Confidence in financial reform of city schools

After many failures, some believe it can now be done

November 14, 2003|By Liz Bowie | Liz Bowie,SUN STAFF

More than six years ago, a heralded reform of Baltimore's schools promised a new era of high academic standards and crisis-free management that would rid the system of its culture of failure.

After four changes in leadership, student test scores have risen drastically, but as many as 1,000 employees may lose their jobs in a financial crisis more severe than any in recent years.

As the next wave of reformers pledges yet again a new day of fiscal accountability, two key questions come to mind: Why have repeated attempts to straighten out the finances failed? And why does the system's new leadership believe it can resolve the financial problems once and for all?

The answer to the second question began to emerge yesterday as Robert R. Neall, a former state senator who has spent three weeks analyzing the system's books, outlined the extent of the changes.

The system will attempt to spare teachers but will be more ruthless in its treatment of bureaucrats.
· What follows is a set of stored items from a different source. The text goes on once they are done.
-- ==== Sys2Proof/Tests/Slice0.lean ====
section
/-! SUPPORT. Tests: each check of WellFormed.lean refuses an ill-formed term, words written out from the spec's encodings
decode, single steps give the results of spec/95_test_vectors.md, and every statement with hypotheses has a state that meets
them (its witness). -/

namespace Sys2Proof.Tests

open Sys2Proof Sys2Proof.Machine

/-! ## States -/

/-- The test parameter set TENV of spec/95_test_vectors.md section 1, with a given `CHUNK_MAX - 1`. -/
def tenvWith (pred : Fin 524287) : Params where
  chunkMaxPred := pred
  cmdDataStart := ⟨0x10#8, []⟩
  cmdPowerOn := ⟨0x04#8, []⟩
  cmdRefresh := ⟨0x12#8, [0x00#8]⟩
  cmdPowerOff := ⟨0x02#8, [0x00#8]⟩
  initTable := [⟨0xA0#8, [0x01#8, 0x02#8]⟩, ⟨0xA1#8, []⟩]
  tRst0 := 20
  tRst1 := 2
  tRst2 := 20
  pollInterval := 1
  rstOuter := true
  busyActiveLevel := false

/-- Right after reset, with TENV: `CHUNK_MAX = 4000`. -/
def boot : State := { State.reset with params := tenvWith 3999 }

/-- Right after reset, with `CHUNK_MAX = 2`, so that limits are near. -/
def tiny : State := { State.reset with params := tenvWith 1 }

/-- `Configured`, panel powered. -/
def configured (s : State) : State := { s with seqState := .configured, pwrEn := true, rst := true }

/-- `FrameOpen`. -/
def frameOpen (s : State) : State :=
  { s with seqState := .frameOpen, pwrEn := true, rst := true, bufLive := true }

/-- The state after an outcome that has one. -/
def after (o : Host.Outcome State Fault Refusal) : State :=
  match o with
  | .next t => t
  | .fault _ => State.reset
  | .refused _ => State.reset

/-- The state after the block has taken the word and run it. -/
def ran (w : Nat) (s : State) : State := after (step (s.withFetchWord 32 w))

/-- Table NA of section 4.1: the bisector is the column `x = 5`. -/
def tableNA : List Node := [⟨0#10, 0#9, 1#4, 2#4⟩, ⟨10#10, 0#9, 3#4, 4#4⟩]

/-- Table NB of section 4.1: the bisector is `x = 5.5`. -/
def tableNB : List Node := [⟨0#10, 0#9, 1#4, 2#4⟩, ⟨11#10, 0#9, 3#4, 4#4⟩]

/-- A seeded generator with a table. -/
def seeded (t : List Node) (s : State) : State := { s with nodes := t, nodesValid := true }

/-- The draws for forty nodes, the first three those of NS40 (section 4.2). -/
def draws40 : List Nat :=
  [13, 7, 0, 1, 2, 151, 89, 1, 1, 1, 363, 277, 2, 0, 0] ++
    (List.replicate 37 [799, 479, 5, 1, 5]).flatten

/-! ## WellFormed: a count of 2^20 does not fit (R97) -/

theorem test_wf_nop : (Instr.nop 1048576).wellFormed = false := by decide
theorem test_wf_rdReg : (Instr.rdReg 1048576).wellFormed = false := by decide
theorem test_wf_pack : (Instr.pack 1048576).wellFormed = false := by decide
theorem test_wf_unpack : (Instr.unpack 1048576).wellFormed = false := by decide
theorem test_wf_init : (Instr.init 1048576).wellFormed = false := by decide
theorem test_wf_beginFrame : (Instr.beginFrame 1048576).wellFormed = false := by decide
theorem test_wf_sendChunk : (Instr.sendChunk 1048576).wellFormed = false := by decide
theorem test_wf_endFrame : (Instr.endFrame 1048576).wellFormed = false := by decide
theorem test_wf_turnOff : (Instr.turnOff 1048576).wellFormed = false := by decide
theorem test_wf_genScatter : (Instr.genScatter 1048576).wellFormed = false := by decide
theorem test_wf_genChunk : (Instr.genChunk 1048576).wellFormed = false := by decide
theorem test_wf_genSend : (Instr.genSend 1048576).wellFormed = false := by decide

/-! ## Decode: opcode, four reserved zeros, twenty count bits (R96, R99) -/

theorem test_decode_nop : decode 0b00000000000000000000000000000000#32 = .ok (.nop 0) := by decide
theorem test_decode_rdReg : decode 0b00000001000000000000000000000010#32 = .ok (.rdReg 2) := by decide
theorem test_decode_pack : decode 0b00010000000000000001111101000000#32 = .ok (.pack 8000) := by decide
theorem test_decode_unpack : decode 0b00010001000000000000111110100001#32 = .ok (.unpack 4001) := by decide
theorem test_decode_init : decode 0b00100000000000000000000000000001#32 = .ok (.init 1) := by decide
theorem test_decode_beginFrame :
    decode 0b00100001000000000000000000000000#32 = .ok (.beginFrame 0) := by decide
theorem test_decode_sendChunk :
    decode 0b00100010000000101110110111111111#32 = .ok (.sendChunk 191999) := by decide
theorem test_decode_endFrame : decode 0b00100011000000000000000000000000#32 = .ok (.endFrame 0) := by decide
theorem test_decode_turnOff : decode 0b00100100000000000000000000000000#32 = .ok (.turnOff 0) := by decide
theorem test_decode_genScatter :
    decode 0b00110000000000000000000000000001#32 = .ok (.genScatter 1) := by decide
theorem test_decode_genChunk :
    decode 0b00110001000011111111111111111111#32 = .ok (.genChunk 1048575) := by decide
theorem test_decode_genSend : decode 0b00110010000000000000000000011000#32 = .ok (.genSend 24) := by decide

/-- V67: a reserved field that is not 0 is refused also under an assigned opcode. -/
theorem test_decode_reserved : decode 0x22100001#32 = .error .reservedNotZero := by decide

/-- V67: opcodes that are not assigned. -/
theorem test_decode_unassigned :
    decode 0x7F000000#32 = .error .unassignedOpcode ∧ decode 0x02000000#32 = .error .unassignedOpcode ∧
    decode 0xFFFFFFFF#32 = .error .reservedNotZero := by decide

/-- The word an opcode-table row's bits give. -/
theorem test_decodeTableWord : decodeTableWord 32 0x10000004 = some (.pack 4) := by decide

/-- R103: lines of the spec's examples. -/
theorem test_readLine :
    readLine "PACK 4 : 1 2 3 4" = some ⟨.pack 4, [1, 2, 3, 4]⟩ ∧
    readLine "SEND_CHUNK 3 : 0x00 0x11 0x22 ; three bytes" = some ⟨.sendChunk 3, [0, 17, 34]⟩ ∧
    readLine "RD_REG GEN_CURSOR" = some ⟨.rdReg 2, []⟩ ∧ readLine "END_FRAME" = some ⟨.endFrame 0, []⟩ := by
  decide

/-- An operation with no count has none in its line, and its items are not listed. -/
theorem test_readLine_refused :
    readLine "NOP 1" = none ∧ readLine "PACK" = none ∧ readLine "GEN_SEND 1 : 3" = none ∧
    readLine "; PACK 2" = none := by decide

/-! ## Single steps, from the vectors of spec/95_test_vectors.md -/

/-- V67: the words of V67 end `IllegalOp` and set `ERR[1]`. -/
theorem test_illegal : (ran 0x22100001 boot).res = [⟨.err .illegalOp, 0#32⟩] ∧
    statusReg (ran 0x7F000000 boot) = 0x00020000#32 := by decide

/-- V68. -/
theorem test_nop : (ran 0x00000000 boot).res = [⟨.ok, 0#32⟩] ∧
    statusReg (ran 0x00000001 boot) = 0x00040000#32 := by decide

/-- V69. -/
theorem test_rdReg : (ran 0x01000000 (ran 0x01000003 boot)).res =
    [⟨.err .badCount, 0#32⟩, ⟨.ok, 0x00040000#32⟩] := by decide

/-- P2, line 51: `BYTES_SENT` after a frame. -/
theorem test_rdReg_bytesSent : (ran 0x01000001 { boot with bytesSent := 192000#18 }).res =
    [⟨.ok, 0x0002EE00#32⟩] := by decide

/-- V3. -/
theorem test_pack :
    (ran 0x1000000E { boot with pixIn := [0, 0, 0, 6, 6, 0, 6, 6, 1, 5, 5, 1, 3, 4] }).byteOut =
      [0x00, 0x06, 0x60, 0x66, 0x15, 0x51, 0x34] := by decide

/-- V7: no byte is given and all four pixels are taken. -/
theorem test_pack_invalid :
    ran 0x10000004 { boot with pixIn := [1, 2, 15, 3, 5] } =
      raise .invalidColor { boot with pixIn := [5] } := by decide

/-- V15. -/
theorem test_unpack : (ran 0x11000003 { boot with byteIn := [0x00, 0x66, 0x35, 0x77] }).pixOut =
    [0, 0, 6, 6, 3, 5] := by decide

/-- V13. -/
theorem test_unpack_invalid : ran 0x11000001 { boot with byteIn := [0x17] } = raise .invalidColor boot := by
  decide

/-- V51: the trace of an `INIT` whose panel reads busy twice, and `STATUS`. -/
theorem test_init : (ran 0x20000000 { boot with busyIn := [true, true, false] }).trace =
      [.pwr true, .rst true, .delay 20, .rst false, .delay 2, .rst true, .delay 20,
       .poll true, .delay 1, .poll true, .logLongwait, .delay 1, .poll false,
       .cmd 0xA0, .data [0x01, 0x02], .cmd 0xA1] ∧
    statusReg (ran 0x20000000 { boot with busyIn := [true, true, false] }) = 0x00000149#32 := by decide

/-- V52: one busy reading does not set `LONGWAIT`. -/
theorem test_init_one_busy :
    statusReg (ran 0x20000000 { boot with busyIn := [true, false] }) = 0x00000109#32 := by decide

/-- V53. -/
theorem test_beginFrame : (ran 0x21000000 (configured boot)).trace = [.cmd 0x10] ∧
    statusReg (ran 0x21000000 (configured boot)) = 0x0000011A#32 := by decide

/-- V60: after a `TURN_OFF`. -/
theorem test_beginFrame_unpowered :
    (ran 0x21000000 { boot with seqState := .poweredOff }).res = [⟨.err .panelUnpowered, 0#32⟩] := by decide

/-- V54. -/
theorem test_sendChunk :
    (ran 0x22000003 { frameOpen boot with byteIn := [0x01, 0x23, 0x45] }).trace =
      [.data [0x01, 0x23, 0x45]] ∧
    (ran 0x22000003 { frameOpen boot with byteIn := [0x01, 0x23, 0x45] }).bytesSent = 3#18 := by decide

/-- V55: the chunk is checked whole before it is sent. -/
theorem test_sendChunk_invalid :
    (ran 0x22000002 { frameOpen boot with byteIn := [0x01, 0x27] }).trace = [] ∧
    (ran 0x22000002 { frameOpen boot with byteIn := [0x01, 0x27] }).byteIn = [] ∧
    (ran 0x22000002 { frameOpen boot with byteIn := [0x01, 0x27] }).bytesSent = 0#18 := by decide

/-- V58. -/
theorem test_endFrame :
    (ran 0x23000000 { frameOpen boot with
        bytesSent := 192000#18, busyIn := [false, true, true, true, false, false] }).trace =
      [.cmd 0x04, .poll false, .cmd 0x12, .data [0x00], .poll true, .delay 1, .poll true, .logLongwait,
       .delay 1, .poll true, .delay 1, .poll false, .cmd 0x02, .data [0x00], .poll false] := by decide

/-- V57: a short frame; `STATUS` without the `ERR[4]` that V55 left. -/
theorem test_endFrame_short :
    statusReg (ran 0x23000000 { frameOpen boot with bytesSent := 3#18, busyIn := [false, false, false] }) =
      0x0000018C#32 := by decide

/-- V63. -/
theorem test_turnOff : (ran 0x24000000 (frameOpen boot)).trace = [.pwr false] ∧
    statusReg (ran 0x24000000 (frameOpen boot)) = 0x00000104#32 := by decide

/-- V25, its first three nodes. -/
theorem test_genScatter :
    (ran 0x30000000 { boot with rngIn := draws40 }).nodes.take 3 =
      [⟨13, 7, 1, 3⟩, ⟨151, 89, 2, 2⟩, ⟨363, 277, 3, 3⟩] ∧
    statusReg (ran 0x30000000 { boot with rngIn := draws40 }) = 0x00000020#32 := by decide +kernel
About half of the system's 700 staff members at North Avenue headquarters and elsewhere will be laid off, not just by downsizing each department but by eliminating or consolidating entire units.

The moves will give the system a chance to break up what Neall believes are "independent fiefdoms ... that subsisted on their own without cooperating with other departments."

The first layoff notices will go out before Thanksgiving, Neall said, with the remainder of the layoffs taking place by January 1.

"We are talking about putting together a bare-bones staff that will keep the lights on, get the bills paid, and process the personnel. ... A lot of the evaluative, academic functions are going to be suspended," he said.

For example, instead of writing its curriculum, Neall said, the system may have to buy or borrow one for the next 18 months.

"We are poor and so we are going to have to act poor," he said.

Neall, a senior fiscal analyst analyst at Johns Hopkins Medical Systems known for his fiscal acumen, was asked to examine the system's books by new schools Chief Executive Officer Bonnie S. Copeland and State Schools Superintendent Nancy S. Grasmick. On Wednesday, school officials announced that the system had failed again to rein in spending.

The most pressing problem the system faced, Neall found, was that its payroll was much fatter than it could afford -- by about $24 million a year -- and still balance its budget.

The school board understood the need to reduce the number of employees last year and had instructed former schools CEO Carmen V. Russo to get rid of 600 positions through layoffs or attrition.

But that did not happen, a fact that the board did not know until very recently.

So on Wednesday, Neall and Copeland stood up and told the board it must begin sending out pink slips immediately. By taking action this late in the school year, the system will have to lay off far more employees -- as much as 8 percent of its staff -- to save the same amount of money.

Neall and Copeland say they are trying to do something much more profound than just get through this emergency. They say they must have a "sweeping, radical change in the corporate culture" to solve the long standing issues.

While the leadership kept changing, the underlying culture and way of doing business didn't, Neall believes.

Today, with the most serious financial problems in recent memory, Neall said the system has an opportunity to remake itself.

"It can be a more focused, more nimble, and more competent managerial structure," Neall said.

That kind of structure was one of the things that was supposed to happen in 1997, when the city and state formed a partnership to reform the system and offer city schoolchildren a better education. In exchange for an infusion of state funds, the city gave up its control over the schools.

The first permanent chief executive officer of the newly constituted school system was Robert Booker, who succeeded the brief tenure of an interim leader.

An accountant and chief financial officer from California, Booker was hired in 1998 to make the school system operate more like a business. When he departed two years later, he left behind a $20 million deficit.

Russo, a respected Florida educator, pledged to clean up the mess and for a while the finances improved. But when she left in July, the deficit had risen to $52 million.

Russo never excused the overspending, but said it was done because of the city's enormous needs -- for textbooks or summer school for failing students or for smaller high schools.

Indeed, despite substantial increases in state aid over the past several years, a state school funding commission and a state judge have said city schools continue to be grossly underfunded.

So like parents with a credit card and children in need of new shoes and food, school leaders didn't practice restraint and racked up larger and larger deficits each year.